- **Data for this task**:

-- ==== Sys2Proof/Machine/CellDma.lean ====
section
/-! DEFINITION. DMA descriptors of the cell profile (07 R236, R237, R247, R248, R253 to R259; 08 R294 to R303; 12 R480), and
lgt.send (09 R325). -/

namespace Sys2Proof.Machine

/-! ### Memory outside the cell -/

/-- Frames of the sessions in the galley a cell works on: its access windows beside the model image (R237). -/
def galleyFrames (s : State) (c : Cell) : List Nat :=
  match (s.slice (4 * c.part + c.slice)).running with
  | none => []
  | some g => g.recs.flatMap fun r => match s.ses? r.index with | some e => e.frames | none => []

/-- Whether a range of local HBM lies in a cell's access windows (R237). -/
def inWindows (s : State) (c : Cell) (a len : Nat) : Bool :=
  (match cellModel s c with
   | some m => decide (m.source = 1) && decide (spaceOf m.addr = 0) && decide (bits m.addr.toNat 0 39 ≤ a) &&
       decide (a + len ≤ bits m.addr.toNat 0 39 + m.imageBytes)
   | none => false) ||
  ((List.range ((a % pageBytes + len + pageBytes - 1) / pageBytes)).all fun i => (galleyFrames s c).contains (a / pageBytes + i))

/-- What an access outside the cell answers: the state, a status, 0 for none, and the bytes read. -/
abbrev ExtRes := State × Nat × List Byte

/-- The remote-map entry of a cell's slice for a device: valid, and on a queue pair the slice owns (12 R480, R490). -/
def remoteMap (s : State) (c : Cell) (dev : Nat) : Option Nat :=
  if c.slice < 4 then
    let sl := 4 * c.part + c.slice
    (List.range 64).findSome? fun i =>
      let q := s.fld (FAB_RMAP_QP sl i)
      if s.flag (FAB_RMAP_VALID sl i) && decide (s.fld (FAB_RMAP_DEVICE sl i) = dev) &&
          (match mget s.fab.qps q with | some x => decide (x.ownerKind = 1) && decide (x.owner = sl) | none => false) then some q
      else none
  else none

/-- Records an error in a queue pair. -/
def qpError (s : State) (q st : Nat) : State :=
  match mget s.fab.qps q with
  | none => s
  | some x => { s with fab := { s.fab with qps := mset s.fab.qps q { x with lastError := st } } }

/-- A remote access with no mapping: the error shows in the queue pair an entry for the device names (12 R480). -/
def noMapping (s : State) (c : Cell) (dev : Nat) : State :=
  let sl := 4 * c.part + c.slice
  match (List.range 64).find? fun i => s.fld (FAB_RMAP_DEVICE sl i) = dev && decide (c.slice < 4) with
  | some i => qpError s (s.fld (FAB_RMAP_QP sl i)) 0x9011
  | none => s

/-- The way of a remote access (12 R480, R473): a status, 0 where it goes. -/
def remoteWay (s : State) (c : Cell) (dev : Nat) : State × Nat :=
  match remoteMap s c dev with
  | none => (noMapping s c dev, 0x5023)
  | some q =>
    match mget s.fab.qps q with
    | some x => if x.state = .ready ∧ x.peerDev = dev then (s, 0) else (qpError s q 0x9004, 0x5023)
    | none => (s, 0x5023)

- **Task goal**:
A count alone is required. How many lines in the entries contain the string "with"?

- **Solution to the exercise**:
10